Na minha opinião este tipo de iniciativas agradam a toda a gente e aprende-se sempre imenso... e mais... dá "coragem" para cometermos mais loucuras.  :yb624: 


Um abraço,

----------


## Pedro Nuno Ferreira

> Boas,
> 
> Gostaria também de deixar o meu obrigado ao Júlio Macieira, Pedro Nuno Ferreira e restante equipa pelo seu trabalho na melhoria do Reefforum.
> 
> Ricardo Pinto, no passado sugeri também a criação de um tópico referente ao Aquário do Mês. Dada a dimensão da nossa comunidade e todo o trabalho de bastidores necessário à construção de um tópico desse género julgo que faria mais sentido começar com o Aquário do Trimestre. Gosto deste estilo de tópicos porque dá sempre para aprender algo de novo e ver formas diferentes de atingir os mesmos objectivos. No entanto ideias há muita o problema é conseguir torna-las reais, se estiveres nessa e com a devida autorização da administração do fórum propunha-te realizar este trabalho em conjunto aproveitando também o facto de habitarmos regiões distintas do país. Todos aqueles que se quiserem juntar ou propor aquários para o referido tópico são bem-vindos.


 :Olá: Viva
Agradecemos o reconhecimento do trabalho feito assim como a sensibilidade da proposta para avançar com uma tal rubrica e a oferta de se envolverem no e com o trabalho da mesma que é bem oportuna e obviamente muito bem vinda porque o trabalho é mais do que muito para a equipa e não cessa de aumentar, o que nem sempre conseguimos acompanhar como gostaríamos, até porque esta não é a nossa vida, é um momento da mesma a que nem sempre podemos dar prioridade. 
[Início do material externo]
-- ==== Sys2Proof/Machine/State.lean ====
section
/-! DEFINITION. The state of the machine (10_state.md), its value after reset (R25), and the reasons a step has no next
state. Plain data throughout. -/

namespace Sys2Proof.Machine

/-- The eight general registers R0 to R7 (R10). Read and written through `RegFile.get` and `RegFile.set` only. -/
structure RegFile where
  r0 : Word
  r1 : Word
  r2 : Word
  r3 : Word
  r4 : Word
  r5 : Word
  r6 : Word
  r7 : Word
deriving DecidableEq, Repr

/-- The condition state, exactly one of Negative, Zero, Positive (R14, R27; log 25). -/
inductive Cond where
  | n | z | p
deriving DecidableEq, Repr

/-- The run state (R19). -/
inductive RunState where
  | running | halted
deriving DecidableEq, Repr

/-- Why a run ended (R171). `None`, code 0, is the absence of a record. -/
inductive StopCause where
  | halt | exhausted | reservedOpcode | unknownTrap | ioFailure
deriving DecidableEq, Repr

/-- The stop record (R170): the cause, the address the stopping instruction was fetched from, and `ir[15:12]` and
`ir[7:0]` of it (log 18). -/
structure StopRecord where
  cause : StopCause
  address : Word
  opcode : BitVec 4
  vector : Byte
deriving DecidableEq, Repr

/-- One accepted request to the output sink (R183): a byte written, or a flush mark. -/
inductive OutEvent where
  | out (b : Byte)
  | flush
deriving DecidableEq, Repr

/-- What the input source will still deliver (the oracle INPUT of R5, "finite or infinite sequence of bytes"): the bytes of
`known`, the next one first, and after them no byte (`beyond = none`) or the free bytes of `Config.inputByte` from the
given number on, without end. Log 3. -/
structure InputSource where
  known : List Byte
  beyond : Option Nat
deriving DecidableEq, Repr

/-- The memory array M (R22): pairs of an address and the cell's 16 bits. The unit is the 16-bit cell, since no byte of a
cell has an address (R30; log 1). An address that is not listed reads as 0x0000, its reset value (R25). The canonical form
is `Memory.wf`. -/
abbrev Memory := List (Nat × Word)

/-- The whole state of the machine. -/
structure State where
  /-- `x[0..7]` (R10). -/
  regs : RegFile
  /-- The program counter: between steps the address of the next instruction; during execute the address of the fetched
  instruction plus 1 (R12). -/
  pc : Word
  /-- The condition state (R14). -/
  cond : Cond
  /-- The run state (R19). -/
  run : RunState
  /-- The stop record; `none` while running (R20). -/
  stop : Option StopRecord
  /-- The instruction word latched by the fetch of the step in progress (R21). It has no meaning between steps: every step
  overwrites it before it is read (log 2). -/
  ir : Word
  /-- The memory array (R22). -/
  mem : Memory
  /-- The output history, oldest event first (R23; log 7). -/
  output : List OutEvent
  /-- The model's own: what the input source will still deliver (the oracle INPUT of R5; log 3). -/
  input : InputSource
  /-- The model's own: how many further requests the output sink accepts before it refuses one; `none` when it never
  refuses (the oracle SINK_OK of R5; log 5). The first refusal ends the run, so this number is all of the oracle. -/
  sink : Option Nat
  /-- The model's own: the launch parameters, fixed for a run (R5, R23; log 6). -/
  params : Params
deriving DecidableEq, Repr

/-- The situations in which a state has no successor. None of them is a stop of the spec: those are next states with
`run = halted`. -/
inductive Fault where
  /-- Raised by `step` when `run = halted`: no step is enabled (R150, R157; log 8). Safe. -/
  | halted
  /-- Raised by GETC and IN when the input source has no byte left to deliver: the step waits for ever (R131, R186; log 4).
  It carries the state in which the machine is stuck in the middle of the step: `R7` written and, for IN, the prompt
  sent. Safe. -/
  | blockedOnInput (mid : State)
  /-- Raised by PUTS and PUTSP when the sink never refuses and no cell of memory ends the string: the routine never ends
  (R131; log 9). Safe. -/
  | endlessString
deriving DecidableEq, Repr

/-- The reasons an instruction has no meaning in the model. -/
inductive Refusal where
  /-- Raised by an arm of `exec` whose instruction has no meaning yet. Safe. No arm does. -/
  | notModelled (mnemonic : String)
deriving DecidableEq, Repr

/-- The machine right after reset (R25, R200): registers and memory zero, `cond = Z`, running, no stop, no output. The
spec gives no reset value for `ir` (log 2), `input` (log 3), `sink` (log 5) and `params` (log 6). -/
def State.reset : State where
  regs := ⟨0#16, 0#16, 0#16, 0#16, 0#16, 0#16, 0#16, 0#16⟩
  pc := 0#16
  cond := .z
  run := .running
  stop := none
  ir := 0#16
  mem := []
  output := []
  input := ⟨[], some 0⟩
  sink := none
  params := Params.suggested

end Sys2Proof.Machine
end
Os sistemas dignos de uma tal cobertura poderão não ser muitos hoje em dia, mas seguramente que os há e é interessante divulgar essa faceta desta actividade. Servirá entre outros para se apreciar as muitas vias que há para se alcançar um determinado objectivo, o engenho de cada um, o percurso. O Reefforum na sua essência e desígnio como fórum que é, não é uma feira de exposição para vender, é sim um instrumento de cultura, conhecimento e divulgação dos mesmos em prol da evolução do conhecimento, em prol de fazer a diferença num mundo onde a natureza passa por momentos mais complicados da sua existência, momentos esses que não são apenas de ordem natural tais como os que se sabem ter ocorrido na história geológica e natural do planeta, mas sim em medida significativa de ordem artificial pensada e gerida.

Obrigado Ricardo & Ricardo

Atenciosamente
Pedro Nuno;-)

----------